# Just a kiss!



## adrino (Mar 31, 2012)

Does your V kiss? :-*

I guess it was just a mistake I've got this shot of us! ;D
Elza all loved up after not seeing me for all day!


----------



## dmp (Jan 23, 2012)

absolutely! Eva gets crazy when somebody in the family comes home. She goes from:

"Whatever she was doing"

to

"OMG I'm IN LOVE WITH YOU!!"

to 

"Okay, now i want to bite you everywhere!"

to 

"Who are you? I'm too busy with this chew toy!"


----------



## ironman_stittsville (Oct 12, 2011)

Phoebe harasses me with kisses all of the time. I don't mind but it often irritates my guests when she assaults them with 'love' when they come to visit.

I've never seen a more 'kissy' dog.

Rh.


----------



## jakersmomma (Jan 3, 2010)

Oh my, I get about 20 licks right to the kisser when I come home with paws on both shoulders in a loving embrace. I am in sales and work out of my house so my schedule varies. If I'm gone for a long time during the day, the "love" is more intense when I get home. After the hugs and kisses then he jumps up in my lap and inserts his face right up under my chin next to my neck and nuzzles and makes noises too lol!! My daughter says, "Mom, Jake doesn't just love you, he's IN LOVE with you, he thinks you're his girlfriend" It's too cute! Everyone gets love from him upon their arrival but I must say mine is a bit "special" lol!!!


----------



## Ozkar (Jul 4, 2011)

jakersmomma said:


> Oh my, I get about 20 licks right to the kisser when I come home with paws on both shoulders in a loving embrace. I am in sales and work out of my house so my schedule varies. If I'm gone for a long time during the day, the "love" is more intense when I get home.

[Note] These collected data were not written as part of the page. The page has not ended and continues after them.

/-! ## The instructions and events -/

/-- One constructor per row of spec/opcode_table.json, in the table's order. The banker's, sequencer's and engines' rows
carry their operands; the executor that runs them is the one whose turn it is (`State.actor`). An event row carries what
names the event and whatever the outside world brings. -/
inductive Instr where
  -- regions
  | regionFire (c : CopyRef)
  -- banker: integer
  | bPoisonWord (w : BitVec 64)
  | bNop (g : Guard)
  | bMov (m : AluMods) (f : BForm)
  | bAdd (m : AluMods) (f : BForm)
  | bSub (m : AluMods) (f : BForm)
  | bNeg (m : AluMods) (f : BForm)
  | bAbs (m : AluMods) (f : BForm)
  | bMul (m : AluMods) (f : BForm)
  | bMulh (m : AluMods) (f : BForm)
  | bMad (m : AluMods) (f : BForm)
  | bMin (m : AluMods) (f : BForm)
  | bMax (m : AluMods) (f : BForm)
  | div (m : AluMods) (f : BForm)
  | rem (m : AluMods) (f : BForm)
  | bClamp (m : AluMods) (f : BForm)
  | bMovi (w : BWide)
  | bMovhi (w : BWide)
  | bAnd (m : AluMods) (f : BForm)
  | bOr (m : AluMods) (f : BForm)
  | bXor (m : AluMods) (f : BForm)
  | bAndn (m : AluMods) (f : BForm)
  | bNot (m : AluMods) (f : BForm)
  | bShl (m : AluMods) (f : BForm)
  | bShr (m : AluMods) (f : BForm)
  | bSar (m : AluMods) (f : BForm)
  | bRol (m : AluMods) (f : BForm)
  | bCmpeq (m : AluMods) (f : BForm)
  | bCmpne (m : AluMods) (f : BForm)
  | bCmplt (m : AluMods) (f : BForm)
  | bCmple (m : AluMods) (f : BForm)
  | bSel (m : AluMods) (f : BForm)
  | bClz (m : AluMods) (f : BForm)
  | bPopc (m : AluMods) (f : BForm)
  | bCtz (m : AluMods) (f : BForm)
  | bAgen (m : AluMods) (f : BForm)
  | bWrap (m : AluMods) (f : BForm)
  | bSext (m : AluMods) (f : BForm)
  | bZext (m : AluMods) (f : BForm)
  | bBswap (m : AluMods) (f : BForm)
  -- banker: control
  | br (w : BWide)
  | brr (f : BForm)
  | call (w : BWide)
  | callr (f : BForm)
  | ret (f : BForm)
  | jtab (f : BForm)
  | loop (f : BForm)
  | loopi (w : BWide)
  | lbload (f : BForm)
  | lbrun (f : BForm)
  -- banker: launch
  | launch (f : BForm)
  | launcht (f : BForm)
  | cfgload (f : BForm)
  | lintel (f : BForm)
  | compact (f : BForm)
  | lqstat (f : BForm)
  | lcancel (f : BForm)
  | ctxpri (f : BForm)
  | ctxevict (f : BForm)
  | orphan (f : BForm)
  | cfgfree (f : BForm)
  | cfgstat (f : BForm)
  -- banker: memory
  | bLd (uns : Bool) (sz : Size) (f : BForm)
  | bSt (sz : Size) (f : BForm)
  | bLdg (m : MemMods) (f : BForm)
  | bStg (m : MemMods) (f : BForm)
  | bPf (lv : PfLevel) (f : BForm)
  | bTlook (f : BForm)
  | bTset (f : BForm)
  | bTclr (f : BForm)
  | bStmw (m : MemMods) (f : BForm)
  | flush (sc : Scope) (f : BForm)
  | inval (k : InvKind) (sc : Scope) (f : BForm)
  -- banker: atomics and synchronisation
  | bAadd (m : MemMods) (f : BForm)
  | bAand (m : MemMods) (f : BForm)
  | bAor (m : MemMods) (f : BForm)
  | bAxor (m : MemMods) (f : BForm)
  | bAmin (m : MemMods) (f : BForm)
  | bAmax (m : MemMods) (f : BForm)
  | bAxchg (m : MemMods) (f : BForm)
  | bAcas (m : MemMods) (f : BForm)
  | bAfadd (m : MemMods) (f : BForm)
  | bFence (o : Order) (sc : Scope) (g : Guard)
  | bSig (rel : Bool) (sc : Scope) (f : BForm)
  | wait (take acq : Bool) (sc : Scope) (f : BForm)
  | sbar (f : BForm)
  | sigr (rel : Bool) (sc : Scope) (f : BForm)
  -- banker: engine chains
  | ecmd (f : BForm)
  | ecpy (f : BForm)
  | egath (f : BForm)
  | escat (f : BForm)
  | efetch (f : BForm)
  | ecoll (f : BForm)
  | esig (f : BForm)
  | eexp (f : BForm)
  | eseq (f : BForm)
  | edrain (f : BForm)
  | echainGo (f : BForm)
  | echainStop (f : BForm)
  | echainRetry (f : BForm)
  | echainSkip (f : BForm)
  | estat (f : BForm)
  -- banker: rings and KV pages
  | qform (f : BForm)
  | qinj (f : BForm)
  | shset (f : BForm)
  | shget (f : BForm)
  | kvalloc (f : BForm)
  | kvfree (f : BForm)
  | kvref (f : BForm)
  | kvpin (f : BForm)
  | kvunpin (f : BForm)
  | kvwr (f : BForm)
  | kvcommit (f : BForm)
  | ringstRead (f : BForm)
  | ringstWrite (f : BForm)
  | ringstClear (f : BForm)
  -- banker: attention sequencer
  | asld (f : BForm)
  | asgo (f : BForm)
  | asstatRead (f : BForm)
  | asstatClear (f : BForm)
  | asstatStop (f : BForm)
  -- banker: requests
  | rqrd (f : BForm)
  | rqwr (f : BForm)
  | rqfault (f : BForm)
  | rqstateRead (f : BForm)
  | rqstateCancel (f : BForm)
  | rqstateFaults (f : BForm)
  | mfget (f : BForm)
  | mfnext (f : BForm)
  | mfcnt (f : BForm)
  | rqspill (f : BForm)
  | rqrecall (f : BForm)
  | rqadmit (f : BForm)
  -- banker: sampling
  | sacpt (f : BForm)
  | scommit (f : BForm)
  | rngblk (f : BForm)
  -- banker: text
  | vocldLoad (f : BForm)
  | vocldUnload (f : BForm)
  | qrgo (f : BForm)
  | qrstat (f : BForm)
  | qrstop (f : BForm)
  | stgo (f : BForm)
  | ststat (f : BForm)
  | stclose (f : BForm)
  -- banker: system
  | sysrd (f : BForm)
  | syswr (f : BForm)
  | trap (f : BForm)
  | rfe (f : BForm)
  | bBrk (f : BForm)
  | bcinv (f : BForm)
  | bTrig (f : BForm)
  | bTmark (f : BForm)
  | emul (f : BForm)
  | halt (f : BForm)
  | idle (f : BForm)
  | sysrdt (f : BForm)
  -- attention sequencer
  | mPoisonWord (w : Word32)
  | mNop
  | mMov (d a : Fin 16)
  | mAdd (d a b : Fin 16)
  | mAddImm (d a : Fin 16) (i : BitVec 10)
  | mSub (d a b : Fin 16)
  | mSubImm (d a : Fin 16) (i : BitVec 10)
  | mLi (d : Fin 16) (i : BitVec 22)
  | mBz (a : Fin 16) (n : BitVec 10)
  | mBnz (a : Fin 16) (n : BitVec 10)
  | mJmp (n : BitVec 10)
  | mLoop (d : Fin 16) (n : BitVec 10)
  | mWait (take : Bool) (d a : Fin 16) (sem : BitVec 8)
  | mSig (a : Fin 16) (sem : BitVec 8)
  | pgnext (d : Fin 16)
  | pgload (d : Fin 16)
  | score
  | bmax
  | rescale
  | expp
  | accpv
  | fold (d a : Fin 16)
  | rubmrg (d : Fin 16)
  | fwd
  | fin (a : Fin 16)
  | mHalt
  | mwaitPass (tile : Nat)
  | sequencerStart (tile : Nat)
  -- engine commands
  | cCopy (h : CHead) (src dst : BitVec 56) (dpkg : BitVec 8) (desc : BitVec 20) (xpkg eos : Bool)
  | cGather (h : CHead) (src dst : BitVec 56) (dpkg : BitVec 8) (idx : BitVec 20) (count : BitVec 14) (esz : BitVec 2)
  | cScatter (h : CHead) (src dst : BitVec 56) (dpkg : BitVec 8) (idx : BitVec 20) (xpkg : Bool) (count : BitVec 14)
      (esz : BitVec 2)
  | cFetch (h : CHead) (man dst : BitVec 56) (nent : BitVec 16) (pbase : BitVec 8) (pcount : BitVec 9)
  | cFill (h : CHead) (pattern : Word) (dst : BitVec 56) (dpkg : BitVec 8) (len : BitVec 40) (xpkg : Bool)
  | cRsig (h : CHead) (saddr : BitVec 27) (inc : BitVec 32)
  | cVexp2 (h : CHead) (b : CExp)
  | cVlog2 (h : CHead) (b : CExp)
  | cVrcp (h : CHead) (b : CExp)
  | cVrsqrt (h : CHead) (b : CExp)
  | cAllred (h : CHead) (b : CColl)
  | cAllgat (h : CHead) (b : CColl)
  | cRedsc (h : CHead) (b : CColl)
  | cBcast (h : CHead) (b : CColl)
  | cQtok (h : CHead) (src dst : BitVec 56) (vid : BitVec 8) (res : BitVec 20) (len : BitVec 24) (maxtok : BitVec 20)
  | cSdet (h : CHead) (src dst : BitVec 56) (vid : BitVec 8) (res : BitVec 20) (count : BitVec 20) (dmax : BitVec 24)
  | cBstep (h : CHead) (lane : BitVec 6) (auto : Bool)
  | cNull (h : CHead)
  | engineCmdComplete (tile : Nat) (chain : Fin 4)
  | collInstanceStart (gid : Nat) (remote : List CollPart)
  -- placement, contexts and snapshots
  | placerPass (wall : Nat)
  | copyLoadDone (c : CopyRef)
  | copyStart (c : CopyRef)
  | wheelEpoch (tile : Nat)
  | countedEnd (c : CopyRef)
  | launchEnd (issuer lid : Nat)
  | portTokenArrival (src : PortSrc)
  | snapshotCut (c : CopyRef)
  | cutComplete (c : CopyRef)
  | cutWriteFault (c : CopyRef)
  | lintelSweepStart (c : CopyRef)
  | lintelDiagonalSwitch (c : CopyRef)
  | sweepCommit (issuer lid : Nat)
  | sweepReversalDone (issuer lid : Nat)
  -- completions of memory and synchronisation
  | expEngineResult (tile : Nat) (lane : Fin 4)
  | loadDataReturn (tile id : Nat) (ecc : Bool)
  | storeAck (src : StoreSrc) (ecc : Bool)
  | atomicReply (tile id : Nat) (ecc : Bool)
  | pageWalkComplete (wall page : Nat) (ecc : Bool)
  | stmwArrival (src member : Nat)
  | sigrArrival (src : SigSrc)
  | waitPass (tile : Nat)
  | sbarArrival (tile : Nat)
  | barrierRootArrival (bar : Fin 16)
  | sbarResume (tile : Nat)
  | edrainDone (tile : Nat)
  | replyArrival (tile : Nat) (remote : Word)
  -- rings, KV unit, record store, text engines
  | ringSplice (stop : Nat) (dir : RingDir)
  | matchUnitExamine (src : TokSrc)
  | kvUnitOperation (tile : Nat) (remote : Option (Nat × KvRemote)) (ecc : Bool)
  | recordStoreOperation
  | setterWakeServe (eng : Fin 16)
  | requestFrame (port : Fin 4) (peer : Word) (bytes : List Byte)
  | cancelFrame (port : Fin 4) (peer : Word) (bytes : List Byte)
  | objReadReply (packet : List Byte)
  | objReadTimeout (tag : Word)
  -- traps and debug
  | trapEntry (tile : Nat)
  | traceFreeze (tile : Nat)
  -- host memory and system registers
  | hostMemoryRead (pa : BitVec 48) (len : Nat) (cxl ecc : Bool)
  | hostMemoryWrite (pa : BitVec 48) (bytes : List Byte) (ecc : Bool)
  | registerWrite (off : BitVec 32) (v : Word)
  | clearOnRead (off : BitVec 32)
  | evqRead
  | bkmtWrite (tile : Nat) (v : Word)
  | chainEnable (tile : Nat) (chain : Fin 4) (v : Word)
  | chainDisable (tile : Nat) (chain : Fin 4) (v : Word)
  | mwinWrite (tile : Nat) (win : Fin 4) (v : Word)
  | rscfgWrite (tile : Nat) (v : Word)
  | kvpoolEnable (tile : Nat) (v : Word)
  | kvpoolDisable (tile : Nat) (v : Word)
  | ascfgWrite (tile : Nat) (v : Word)
  | asstartGo (tile : Nat) (v : Word)
  | resumeCopies (tile : Nat) (v : Word)
  | resumeCancel (tile : Nat) (v : Word)
  | snapbaseWrite (tile : Nat) (v : Word)
  | tracectlWrite (tile : Nat) (v : Word)
  | trigctlWrite (tile : Nat) (v : Word)
  | bctlRun (tile : Nat) (v : Word)
  | wayresWrite (wall : Nat) (v : Word)
  | ordctlWrite (v : Word)
  | orderModeChange
  | sbarRegWrite (bar : Fin 16) (v : Word)
  | cgrpWrite (gid : Nat) (v : Word)
  | bfcfgWrite (off : BitVec 32) (v : Word)
  | qrbufWrite (v : Word)
  | sampcfgWrite (off : BitVec 32) (v : Word)
  -- management
  | arcStart (v : Word)
  | arcHello (nums : List Nat)
  | coldReset
  | warmReset
  | pendingWarmReset
  | pwrReqWrite (v : Word)
  | powerStateChange
  | droopEpisode (cycles : Nat)
  | flashFirmware (v : Word)
  | flashConfigBlock (v : Word)
  | flashDegradationTable (v : Word)
  | flashDone
  | attestGo (v : Word)
  | attestDone
  | cxlEnable (port : Fin 6) (v : Word)
  | cxlDisable (port : Fin 6) (v : Word)
  | cxlLinkDown (port : Fin 6)
  | linkLaneError (link : Fin 16) (dir : Bool) (lane : Nat) (errors : Nat)
  | freeze
  | unfreeze
  | cxlLinkTrained (port : Fin 6)
  | supplyRecovery
  | frameOnUnimplementedMode (port : Fin 8) (bytes : List Byte)
  | pfFillComplete (tile id : Nat) (ecc : Bool)
deriving DecidableEq, Repr, Inhabited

After the hugs and kisses then he jumps up in my lap and inserts his face right up under my chin next to my neck and nuzzles and makes noises too lol!! My daughter says, "Mom, Jake doesn't just love you, he's IN LOVE with you, he thinks you're his girlfriend" It's too cute! Everyone gets love from him upon their arrival but I must say mine is a bit "special" lol!!!



Just gotta say.....do you blame him.............after all.........I would too.......I've seen pics of you! ;D ;D ;D


I love my Vizsla hugs and kisses too. But, I'm a meanie and mine aren't allowed to jump up or lick unless they are invited. the command is 'Vizsla hug" and he will jump up paws on my shoulders (Astro is so big now he can do this while I am standing upright and I am 5'11") then gives me kisses and snuggles into my neck......

Little Zsa Zsa waits for a quiet moment and gives me the littlest, gentlest kisses on the cheek.


----------



## RubyRoo (Feb 1, 2011)

Ruby knows the command "go give Bub a kiss" Bub is our 18 lb male cat who has no fear and tolerates getting licked all over his face. When he has enough he yells at her and gives a smack...I think he secretly loves it 

I don't allow kisses on my face from Ruby but my husband does. She totally respects this and attacks him and not me.

At doggie daycare - the workers there said they have to stop to let her give kisses to all of the dogs that she sees everyday. She is the kissing bandit


----------



## finch (Sep 19, 2011)

Two nights ago Finch and I collided heads (I was bending over her to pick something off the floor and she tried to jump up on the bed at that moment)... and I ended up with a fractured nose (ouch!). At the ER, the first thing the doctor said to me after I explained what happened is, "Now I have dogs and I have a piece of advice for you: You should never put your face near another dog's face - they could bite you." HA! Okay, I know this is true with strange dogs and maybe even your own dog in some cases, but that wasn't all all what happened. All I could think was, try telling Finch not to put her face near mine...hahahaha, she is a kissing fool!


----------



## KB87 (Jan 30, 2012)

Yesterday at the vet Mr. Haeden kissed everyone- the 3 techs that came in to see the cute puppy, the lady behind the desk, the vet and some random woman in the waiting room. When the vet went to check his heart he got a face full of licks so he had to give it another go.

I don't think he could be more loving. He kisses anyone who will let him. And the people who refuse his kisses he goes after even more! Of course Mom and dad get a face full when they get home and first thing in the morning. There's nothing better!


----------



## OttosMama (Oct 27, 2011)

What the heck?! Otto is so stingy with his kisses!! I practically have to beg him!!! He doesn't greet us like that at all. Instead, it is absolutely imperative that he finds something - a bone, a toy, a sock - grabs it and them comes right at us wiggling and hopping the whole way back and forth. Tail wagging, body wagging - its hysterical. I should take a video. But alas, no kisses. :-X


----------



## ryker (Apr 14, 2012)

Ryker knows when I want them and he gives kisses.

He also knows when people don't want kisses, and he gives kisses. 

I wake up, and he gives kisses.

He meets a dog, and he gives kisses.

He meets a computer, and he gives kisses.

He meets a stranger, and he gives kisses.

He rides in the car, and gives the car kisses.

Ad Nauseam... 

I love his kisses.


----------



## luv2laugh (Oct 6, 2011)

awww, I like this forum. Oso is also an extremely kissy dog. He thinks anyone going down to his level is an invitation to kiss. We're actually working on that in some contexts (although he knows I don't it, so he only kisses me once, then puts his head on my shoulder)

He licks doggies and he licks kids and people and even our cats when they allow him to. Hugs are not his thing, but it sounds adorable! 

Love the photo adrino. We have quite a few photos like this, couldn't help adding on.


----------



## mswhipple (Mar 7, 2011)

Willie kisses just like Zsa Zsa. His kisses are as soft as a butterfly's wing. He likes to steal kisses, too... like if I'm bending over to fasten his harness, he'll plant a little kiss on my cheek. Very endearing!


----------